According to the US Department of Housing and Urban Development (HUD), a total of 3.05 million units of affordable housing were built between 1987 and 2016 through the Low-Income Housing Tax Credit (LIHTC) program. Of course, more was needed. As reported in NPQ, between 2000 and 2015, one group estimates that the shortfall totaled 7.3 million housing units.
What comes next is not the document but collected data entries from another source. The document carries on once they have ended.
-- ==== Sys2Proof/Laws/Frames.lean ====
section
/-! SUPPORT. What each shared operation leaves as it is: for every operation and every block of the state that it does
not touch, one lemma that the block is unchanged. -/

namespace Sys2Proof.Machine

section
variable (s : State)

@[simp] theorem countDev_pending (c : DevCount) : (countDev c s).pending = s.pending := by simp [countDev]
@[simp] theorem countDev_stations (c : DevCount) : (countDev c s).stations = s.stations := by simp [countDev]
@[simp] theorem countDev_lines (c : DevCount) : (countDev c s).lines = s.lines := by simp [countDev]
@[simp] theorem countDev_trainLimit (c : DevCount) : (countDev c s).trainLimit = s.trainLimit := by simp [countDev]
@[simp] theorem countDev_wakeLimit (c : DevCount) : (countDev c s).wakeLimit = s.wakeLimit := by simp [countDev]
@[simp] theorem countDev_pool (c : DevCount) : (countDev c s).pool = s.pool := by simp [countDev]
@[simp] theorem countDev_shares (c : DevCount) : (countDev c s).shares = s.shares := by simp [countDev]
@[simp] theorem countDev_sched (c : DevCount) : (countDev c s).sched = s.sched := by simp [countDev]
@[simp] theorem countDev_access (c : DevCount) : (countDev c s).access = s.access := by simp [countDev]
@[simp] theorem countDev_seq (c : DevCount) : (countDev c s).seq = s.seq := by simp [countDev]
@[simp] theorem countDev_power (c : DevCount) : (countDev c s).power = s.power := by simp [countDev]
@[simp] theorem countDev_mgmt (c : DevCount) : (countDev c s).mgmt = s.mgmt := by simp [countDev]
@[simp] theorem countDev_memory (c : DevCount) : (countDev c s).memory = s.memory := by simp [countDev]

@[simp] theorem countDeviceDrop_pending (c : LineCause) : (countDeviceDrop c s).pending = s.pending := by simp [countDeviceDrop]
@[simp] theorem countDeviceDrop_stations (c : LineCause) : (countDeviceDrop c s).stations = s.stations := by simp [countDeviceDrop]
@[simp] theorem countDeviceDrop_lines (c : LineCause) : (countDeviceDrop c s).lines = s.lines := by simp [countDeviceDrop]
@[simp] theorem countDeviceDrop_trainLimit (c : LineCause) : (countDeviceDrop c s).trainLimit = s.trainLimit := by simp [countDeviceDrop]
@[simp] theorem countDeviceDrop_wakeLimit (c : LineCause) : (countDeviceDrop c s).wakeLimit = s.wakeLimit := by simp [countDeviceDrop]
@[simp] theorem countDeviceDrop_pool (c : LineCause) : (countDeviceDrop c s).pool = s.pool := by simp [countDeviceDrop]
@[simp] theorem countDeviceDrop_shares (c : LineCause) : (countDeviceDrop c s).shares = s.shares := by simp [countDeviceDrop]
@[simp] theorem countDeviceDrop_sched (c : LineCause) : (countDeviceDrop c s).sched = s.sched := by simp [countDeviceDrop]
@[simp] theorem countDeviceDrop_access (c : LineCause) : (countDeviceDrop c s).access = s.access := by simp [countDeviceDrop]
@[simp] theorem countDeviceDrop_seq (c : LineCause) : (countDeviceDrop c s).seq = s.seq := by simp [countDeviceDrop]
@[simp] theorem countDeviceDrop_power (c : LineCause) : (countDeviceDrop c s).power = s.power := by simp [countDeviceDrop]
@[simp] theorem countDeviceDrop_mgmt (c : LineCause) : (countDeviceDrop c s).mgmt = s.mgmt := by simp [countDeviceDrop]
@[simp] theorem countDeviceDrop_memory (c : LineCause) : (countDeviceDrop c s).memory = s.memory := by simp [countDeviceDrop]

@[simp] theorem countFor_pending (n : LineNo) (f : CounterSet → CounterSet) : (countFor n f s).pending = s.pending := by
  simp only [countFor]
  split <;> simp
@[simp] theorem countFor_stations (n : LineNo) (f : CounterSet → CounterSet) : (countFor n f s).stations = s.stations := by
  simp only [countFor]
  split <;> simp
@[simp] theorem countFor_lines (n : LineNo) (f : CounterSet → CounterSet) : (countFor n f s).lines = s.lines := by
  simp only [countFor]
  split <;> simp
@[simp] theorem countFor_trainLimit (n : LineNo) (f : CounterSet → CounterSet) : (countFor n f s).trainLimit = s.trainLimit := by
  simp only [countFor]
  split <;> simp
@[simp] theorem countFor_wakeLimit (n : LineNo) (f : CounterSet → CounterSet) : (countFor n f s).wakeLimit = s.wakeLimit := by
  simp only [countFor]
  split <;> simp
@[simp] theorem countFor_pool (n : LineNo) (f : CounterSet → CounterSet) : (countFor n f s).pool = s.pool := by
  simp only [countFor]
  split <;> simp
@[simp] theorem countFor_shares (n : LineNo) (f : CounterSet → CounterSet) : (countFor n f s).shares = s.shares := by
  simp only [countFor]
  split <;> simp
@[simp] theorem countFor_sched (n : LineNo) (f : CounterSet → CounterSet) : (countFor n f s).sched = s.sched := by
  simp only [countFor]
  split <;> simp
@[simp] theorem countFor_access (n : LineNo) (f : CounterSet → CounterSet) : (countFor n f s).access = s.access := by
  simp only [countFor]
  split <;> simp
@[simp] theorem countFor_seq (n : LineNo) (f : CounterSet → CounterSet) : (countFor n f s).seq = s.seq := by
  simp only [countFor]
  split <;> simp
@[simp] theorem countFor_power (n : LineNo) (f : CounterSet → CounterSet) : (countFor n f s).power = s.power := by
  simp only [countFor]
  split <;> simp
@[simp] theorem countFor_mgmt (n : LineNo) (f : CounterSet → CounterSet) : (countFor n f s).mgmt = s.mgmt := by
  simp only [countFor]
  split <;> simp
@[simp] theorem countFor_memory (n : LineNo) (f : CounterSet → CounterSet) : (countFor n f s).memory = s.memory := by
  simp only [countFor]
  split <;> simp

@[simp] theorem countDrop_pending (n : LineNo) (c : LineCause) : (countDrop n c s).pending = s.pending := by simp [countDrop]
@[simp] theorem countDrop_stations (n : LineNo) (c : LineCause) : (countDrop n c s).stations = s.stations := by simp [countDrop]
@[simp] theorem countDrop_lines (n : LineNo) (c : LineCause) : (countDrop n c s).lines = s.lines := by simp [countDrop]
@[simp] theorem countDrop_trainLimit (n : LineNo) (c : LineCause) : (countDrop n c s).trainLimit = s.trainLimit := by simp [countDrop]
@[simp] theorem countDrop_wakeLimit (n : LineNo) (c : LineCause) : (countDrop n c s).wakeLimit = s.wakeLimit := by simp [countDrop]
@[simp] theorem countDrop_pool (n : LineNo) (c : LineCause) : (countDrop n c s).pool = s.pool := by simp [countDrop]
@[simp] theorem countDrop_shares (n : LineNo) (c : LineCause) : (countDrop n c s).shares = s.shares := by simp [countDrop]
@[simp] theorem countDrop_sched (n : LineNo) (c : LineCause) : (countDrop n c s).sched = s.sched := by simp [countDrop]
@[simp] theorem countDrop_access (n : LineNo) (c : LineCause) : (countDrop n c s).access = s.access := by simp [countDrop]
@[simp] theorem countDrop_seq (n : LineNo) (c : LineCause) : (countDrop n c s).seq = s.seq := by simp [countDrop]
@[simp] theorem countDrop_power (n : LineNo) (c : LineCause) : (countDrop n c s).power = s.power := by simp [countDrop]
@[simp] theorem countDrop_mgmt (n : LineNo) (c : LineCause) : (countDrop n c s).mgmt = s.mgmt := by simp [countDrop]
@[simp] theorem countDrop_memory (n : LineNo) (c : LineCause) : (countDrop n c s).memory = s.memory := by simp [countDrop]

@[simp] theorem countDelivered_pending (n : LineNo) (len : Nat) : (countDelivered n len s).pending = s.pending := by simp [countDelivered]
@[simp] theorem countDelivered_stations (n : LineNo) (len : Nat) : (countDelivered n len s).stations = s.stations := by simp [countDelivered]
@[simp] theorem countDelivered_lines (n : LineNo) (len : Nat) : (countDelivered n len s).lines = s.lines := by simp [countDelivered]
@[simp] theorem countDelivered_trainLimit (n : LineNo) (len : Nat) : (countDelivered n len s).trainLimit = s.trainLimit := by simp [countDelivered]
@[simp] theorem countDelivered_wakeLimit (n : LineNo) (len : Nat) : (countDelivered n len s).wakeLimit = s.wakeLimit := by simp [countDelivered]
@[simp] theorem countDelivered_pool (n : LineNo) (len : Nat) : (countDelivered n len s).pool = s.pool := by simp [countDelivered]
@[simp] theorem countDelivered_shares (n : LineNo) (len : Nat) : (countDelivered n len s).shares = s.shares := by simp [countDelivered]
@[simp] theorem countDelivered_sched (n : LineNo) (len : Nat) : (countDelivered n len s).sched = s.sched := by simp [countDelivered]
@[simp] theorem countDelivered_access (n : LineNo) (len : Nat) : (countDelivered n len s).access = s.access := by simp [countDelivered]
@[simp] theorem countDelivered_seq (n : LineNo) (len : Nat) : (countDelivered n len s).seq = s.seq := by simp [countDelivered]
@[simp] theorem countDelivered_power (n : LineNo) (len : Nat) : (countDelivered n len s).power = s.power := by simp [countDelivered]
@[simp] theorem countDelivered_mgmt (n : LineNo) (len : Nat) : (countDelivered n len s).mgmt = s.mgmt := by simp [countDelivered]
@[simp] theorem countDelivered_memory (n : LineNo) (len : Nat) : (countDelivered n len s).memory = s.memory := by simp [countDelivered]
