theorem decideUnicast_moved (n : LineNo) (f : List Byte) (h : Moved s t) : Moved s (decideUnicast n f t) := by
  unfold decideUnicast
  dsimp only
  split
  · exact queueFrame_moved n _ _ _ _ h
  · split
    · exact wakeRequest_moved n _ (queueFrame_moved n _ _ _ _ h)
    · exact queueFrame_moved n _ _ _ _ h
  · exact toWakeStore_moved n f h
  all_goals exact countDrop_moved n _ h

theorem replicate_moved (f : List Byte) (h : Moved s t) : Moved s (replicate f t) := by
  unfold replicate
  dsimp only
  split
  · exact countDev_moved _ h
  · split
    · exact countDeviceDrop_moved _ h
    · have hno := foldl_holds (Moved s) (fun u n => countDrop n .downQueueFull u)
        (fun u n hu => countDrop_moved n _ hu)
        ((recipients t f).filter fun n => !queueRoom t n .down (cellsFor f.length)) t h
      split
      · exact hno
      · exact foldl_holds (Moved s) _ (fun u n hu => pushQueue_moved n _ _ hu) _ _ (makeRecord_moved _ hno)

theorem sortDownstream_moved (f : List Byte) (h : Moved s t) : Moved s (sortDownstream f t) := by
  unfold sortDownstream
  split
  · exact countDev_moved _ h
  · split
    · exact countDev_moved _ h
    · split
      · exact replicate_moved f h
      · unfold unicast
        split
        · exact countDev_moved _ h
        · split
          · exact decideUnicast_moved _ f h
          · exact countDev_moved _ h

theorem modMgmt_tables (f : Mgmt → Mgmt) (hs : TablesSafe s) : TablesSafe (s.modMgmt f) := hs.congr rfl fun _ => rfl
theorem modSched_tables (f : Sched → Sched) (hs : TablesSafe s) : TablesSafe (s.modSched f) := hs.congr rfl fun _ => rfl
theorem modShares_tables (f : Shares → Shares) (hs : TablesSafe s) : TablesSafe (s.modShares f) :=
  hs.congr rfl fun _ => rfl
theorem modPower_tables (f : Power → Power) (hs : TablesSafe s) : TablesSafe (s.modPower f) := hs.congr rfl fun _ => rfl

theorem takeAdvisory_tables (v : Nat) (hs : TablesSafe s) : TablesSafe (takeAdvisory v s) := by
  unfold takeAdvisory
  dsimp only
  refine (recompute_moved (.refl _)).tables (modShares_tables _ ?_)
  have hx := fun f => modShares_tables f ((countDev_moved .advisories (.refl s)).tables hs)
  split
  · exact (raise_moved _ _ (.refl _)).tables (hx _)
  · exact hx _

theorem takePause_tables (m : Byte) (d : Nat) (hs : TablesSafe s) : TablesSafe (takePause m d s) :=
  modSched_tables _ ((countDev_moved _ (.refl s)).tables hs)

theorem queueControl_tables (p : Port) (f : List Byte) (hs : TablesSafe s) : TablesSafe (queueControl p f s) := by
  unfold queueControl
  split
  · exact modMgmt_tables _ hs
  · exact (countDev_moved _ (.refl s)).tables hs

theorem recogniseUplink_tables (f : List Byte) (hs : TablesSafe s) : TablesSafe (recogniseUplink f s) := by
  have hdev : ∀ c, TablesSafe (countDev c s) := fun c => (countDev_moved c (.refl s)).tables hs
  unfold recogniseUplink
  split
  · unfold backhaulFrame
    dsimp only
    split
    · exact takeAdvisory_tables _ hs
    · split
      · exact takePause_tables _ _ hs
      · exact hdev _
  · split
    · split
      · exact hdev _
      · exact queueControl_tables _ f hs
    · exact (sortDownstream_moved f (.refl s)).tables hs
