/-- Settles O17, by the outcomes of the source check. -/
theorem sourceCheckTable : Obligations.SourceCheckTable := by
  intro n f s h
  refine ⟨fun hg => exec_droppedFrame h (sourceCheck_group hg), fun hg hu hno => ?_, fun i e hg hi he hne => ⟨fun hno => ?_,
    fun hlrn hp hc => ?_⟩, ?_⟩
  · exact exec_droppedFrame h ((sourceCheck_unknown hg hu).trans (learnEntry_refused hno))
  · exact exec_droppedFrame h (sourceCheck_spoofed hg hi he hne hno)
  · refine ⟨_, exec_passedFrame h (sourceCheck_moved hg hi he hne hlrn hp hc), ?_⟩
    have hkept := fun r u => queueFrame_dev n (.ofCls (s.line n).cfg.defaultClass) .upPoolFull .upQueueFull r u
      (x := .move) (by decide)
    exact (hkept _ _).trans (countDev_dev .move _)
  · refine ⟨_, exec_checkedFrame h, ?_⟩
    obtain ⟨hplant, hbeside, hlines, hst⟩ := checkedFrame_kept n f s
    obtain ⟨-, -, -, -, hentries⟩ := sourceCheck_kept n (frameSrc f) s
    rw [hst]
    refine ⟨hplant, hbeside, hlines, hentries, fun hg => by rw [sourceCheck_group hg]; simp, fun hg hu => ?_,
      fun i e hg hi he => ?_⟩
    · rw [sourceCheck_unknown hg hu]
      refine ⟨fun hfull => by rw [learnEntry_refused (.inl hfull)]; simp, fun i hi => ?_⟩
      split
      case isTrue hok =>
        rw [learnEntry_learned hi hok.1 hok.2]
        rfl
      case isFalse hno =>
        rw [learnEntry_refused (.inr (by simpa [imp_iff_not_or] using hno))]
        simp
    · by_cases hl : e.line = n
      · rw [sourceCheck_own hg hi he hl]
        exact ⟨fun _ hlrn => by simp [hlrn, setStation], fun hlrn => by simp [hlrn], fun hne => absurd hl hne⟩
      · refine ⟨fun hown => absurd hown hl, fun hlrn => by rw [sourceCheck_spoofed hg hi he hl (.inl hlrn)]; simp,
          fun _ hlrn => ?_⟩
        split
        case isTrue hok =>
          rw [sourceCheck_moved hg hi he hl hlrn hok.1 hok.2]
          simp [moveEntry, setStation]
        case isFalse hno =>
          rw [sourceCheck_spoofed hg hi he hl (.inr (by simpa [imp_iff_not_or] using hno))]
          simp

/-- The class that a source check gives: the entry's own, or the line's default class for a source learned or moved. -/
theorem sourceCheck_class {n : LineNo} {a : Addr} {c : Cls} {s u : State} (h : sourceCheck n a s = (some c, u)) :
    c = if (entryFor s a).any (fun x => x.line == n) then ((entryFor s a).map Entry.cls).getD .prio
      else (s.line n).cfg.defaultClass := by
  have hlearn : ∀ c u, learnEntry n a s = (some c, u) → c = (s.line n).cfg.defaultClass := by
    intro c u hl
    unfold learnEntry at hl
    dsimp only at hl
    split at hl
    · split at hl
      · exact (Option.some.inj (Prod.mk.inj hl).1).symm
      · cases hl
    · cases hl
  by_cases hg : a.isGroup = true
  · rw [sourceCheck_group hg] at h
    cases h
  · rw [Bool.not_eq_true] at hg
    cases hi : lookupStation s a with
    | none =>
      rw [sourceCheck_unknown hg hi] at h
      simp [entryFor, hi, hlearn c u h]
    | some i =>
      obtain ⟨e, he, -⟩ := lookupStation_some hi
      rw [entryFor_some hi he]
      by_cases hl : e.line = n
      · rw [sourceCheck_own hg hi he hl] at h
        simp [hl, (Option.some.inj (Prod.mk.inj h).1).symm]
      · by_cases hok : e.isLearned = true ∧ (s.line n).cfg.learning = true
            ∧ stationCount s n (some i) < (s.line n).cfg.stationLimit
        · rw [sourceCheck_moved hg hi he hl hok.1 hok.2.1 hok.2.2] at h
          simp [hl, (Option.some.inj (Prod.mk.inj h).1).symm]
        · rw [sourceCheck_spoofed hg hi he hl (by simpa [imp_iff_not_or] using hok)] at h
          cases h

/-- Settles O18: the drops before the source check, and the admission of what it passes on. -/
theorem upstreamFrameQueued : Obligations.UpstreamFrameQueued := by
  intro n f i e c u s
  refine ⟨fun hrec => ⟨fun ht => ?_, fun ht hctl => ?_, fun ht hctl => ⟨fun hst => ?_, fun hup hdr => ?_⟩⟩,
    fun h hc => ?_, fun h hg hi he hl => ⟨?_, fun hpool hroom => ?_⟩⟩
  · rw [exec_lineFrame hrec, upstream, if_pos ht]
  · simp [exec_lineFrame hrec, upstream, ht, hctl]
  · simp [exec_lineFrame hrec, upstream, ht, hctl, hst]
  · rw [exec_lineFrame hrec, upstream]
    cases hst : (s.line n).st <;> simp_all
  · obtain ⟨-, -, hlines, hpool, -⟩ := sourceCheck_kept n (frameSrc f) s
    rw [hc] at hlines hpool
    refine ⟨sourceCheck_class hc, hlines, hpool, fun hfull => ?_, fun hok hfull => ?_, fun hok hroom => ?_⟩
    · rw [exec_passedFrame h hc, queueUpstream, queueFrame_poolFull]
      rw [upstreamRecord_cells h, poolCheck_congr hpool, hfull]
    · rw [exec_passedFrame h hc, queueUpstream, queueFrame_queueFull]
      · rw [upstreamRecord_cells h, poolCheck_congr hpool, hok]
      · rw [upstreamRecord_cells h, queueRoom_congr hlines hpool, hfull]
    · exact ⟨_, exec_passedFrame h hc, queueUpstream_admitted h hlines hpool hok hroom⟩
  · exact insertTag_length _ (le_trans (by decide) (passesReception_length h.1))
  · have hc := sourceCheck_own hg hi he hl
    obtain ⟨-, -, hlines, hpl, -⟩ := sourceCheck_kept n (frameSrc f) s
    rw [hc] at hlines hpl
    obtain ⟨h1, h2, h3, -, -, h6, h7⟩ := queueUpstream_admitted (c := e.cls) h hlines hpl hpool hroom
    exact ⟨_, exec_passedFrame h hc, h1, h2, h3, h6, h7⟩

end Sys2Proof
end

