theorem wakeRequest_flagsKept (n : LineNo) (c : WakeCause) (s : State) : flagsKept s (wakeRequest n c s) := by
  unfold wakeRequest
  split
  · exact .refl s
  · exact grants_flagsKept _ (s.modPower _)

theorem PoolStep.thenWake (n : LineNo) (c : WakeCause) (h : PoolStep s t) : PoolStep s (wakeRequest n c t) :=
  h.thenUnloads (wakeRequest_unloads n c (.refl t)) (wakeRequest_flagsKept n c t)

theorem toWakeStore_poolStep (n : LineNo) (f : List Byte) (s : State) : PoolStep s (toWakeStore n f s) := by
  unfold toWakeStore
  dsimp only
  split
  · exact .aside (by simp)
  · split
    · exact .aside (by simp)
    · split
      · exact .aside (by simp)
      next hstore hpool =>
        refine .thenWake n _ (.stored (r := downRecord f 1) (poolCheck_cells (by simpa using hpool)) le_rfl rfl
          (.refl _) ?_)
        rw [← makeRecord_holders (downRecord f 1) s]
        refine holders_exchange (xs := []) (ys := [s.pool.nextId]) (n := n)
          (fun m hm => State.modLine_line_other _ _ hm) ?_ rfl
        have hnone : (s.line n).wakeStore = none := by simpa using hstore
        rw [State.modLine_line_self, makeRecord_line, List.perm_iff_count]
        intro k
        simp [Line.held, hnone, List.count_cons, List.count_append]
        omega

theorem decideUnicast_poolStep (n : LineNo) (f : List Byte) (s : State) : PoolStep s (decideUnicast n f s) := by
  have hq := queueFrame_poolStep n .down .downPoolFull .downQueueFull (downRecord f 1) s rfl
  unfold decideUnicast
  dsimp only
  split
  · exact hq
  · split
    · exact hq.thenWake n _
    · exact hq
  · exact toWakeStore_poolStep n f s
  all_goals exact .aside (by simp)

theorem unicast_poolStep (f : List Byte) (s : State) : PoolStep s (unicast f s) := by
  unfold unicast
  split
  · exact .aside (by simp)
  · split
    · exact decideUnicast_poolStep _ f s
    · exact .aside (by simp)

/-- A number joins the queue of each of several lines (R30). -/
theorem pushQueues_holders (k : QueueKind) (id : Nat) (ns : List LineNo) (s : State) :
    (holders (ns.foldl (fun s n => pushQueue n k id s) s)).Perm (List.replicate ns.length id ++ holders s)
      ∧ (ns.foldl (fun s n => pushQueue n k id s) s).pool = s.pool
      ∧ (ns.foldl (fun s n => pushQueue n k id s) s).counts = s.counts := by
  refine ⟨?_, foldl_keeps State.pool _ (fun u n => pushQueue_pool n k id u) ns s,
    foldl_keeps State.counts (fun u n => pushQueue n k id u) (fun _ _ => rfl) ns s⟩
  induction ns generalizing s with
  | nil => exact .refl _
  | cons n ns ih =>
    refine (ih (pushQueue n k id s)).trans (((pushQueue_holders n k id s).append_left _).trans ?_)
    rw [List.length_cons, List.replicate_succ']
    simp

theorem replicate_poolStep (f : List Byte) (s : State) : PoolStep s (replicate f s) := by
  unfold replicate
  dsimp only
  split
  · exact .aside (by simp)
  · split
    · exact .aside (by simp)
    next hpool =>
      generalize (recipients s f).filter (fun n => queueRoom s n .down (cellsFor f.length)) = yes
      have hfold : ∀ ns : List LineNo, Unloads s (ns.foldl (fun u n => countDrop n .downQueueFull u) s)
          ∧ (ns.foldl (fun u n => countDrop n .downQueueFull u) s).pool = s.pool := fun ns =>
        ⟨foldl_holds (Unloads s) _ (fun _ _ hu => (hu.aside (by simp))) ns s (.refl s),
          foldl_keeps State.pool _ (fun _ _ => countDrop_pool _ _ _) ns s⟩
      obtain ⟨hcounted, hfree⟩ := hfold ((recipients s f).filter fun n => !queueRoom s n .down (cellsFor f.length))
      generalize ((recipients s f).filter fun n => !queueRoom s n .down (cellsFor f.length)).foldl
        (fun u n => countDrop n .downQueueFull u) s = dropped at hcounted hfree ⊢
      split
      · exact hcounted.poolStep
      next hyes =>
        refine hcounted.thenStep (.stored (r := downRecord f yes.length) ?_ ?_ ?_ (.of_eq ?_) ?_)
        · rw [hfree]
          exact poolCheck_cells (k := cellsFor f.length) (by simpa using hpool)
        · exact List.length_pos_iff.mpr (by simpa using hyes)
        · exact (pushQueues_holders _ _ _ _).2.1
        · rw [(pushQueues_holders _ _ _ _).2.2]
        · have hpush := (pushQueues_holders .down (dropped.pool.nextId) yes (makeRecord (downRecord f yes.length) dropped)).1
          rwa [makeRecord_holders] at hpush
But the situation could, alas, get even worse, as close to 500,000 of the 3 million LIHTC units are slated to lose their federal affordable housing subsidy in the next decade, according to a report titled Balancing Priorities, which was released earlier this month by the National Low Income Housing Coalition (NLIHC) and the Public and Affordable Housing Research Corporation (PAHRC). The reason? It so happens that LIHTC subsidies typically expire after 30 years. And, since the program began in 1987, 31 years ago, phase-outs are starting to occur. HUD notes that “An average of over 1,435 projects and 108,810 units were placed in service annually between 1995 to 2016.” But in 2029 alone, 95,000 units will lose their subsidy. In short, net affordable housing through LIHTC could drop toward zero.
As Jared Brey in Next City explains, “Some units in highly desirable neighborhoods could quickly be converted to market-rate rents, while many more units in neighborhoods with lower demand could start to physically deteriorate without additional capital for rehabilitation.”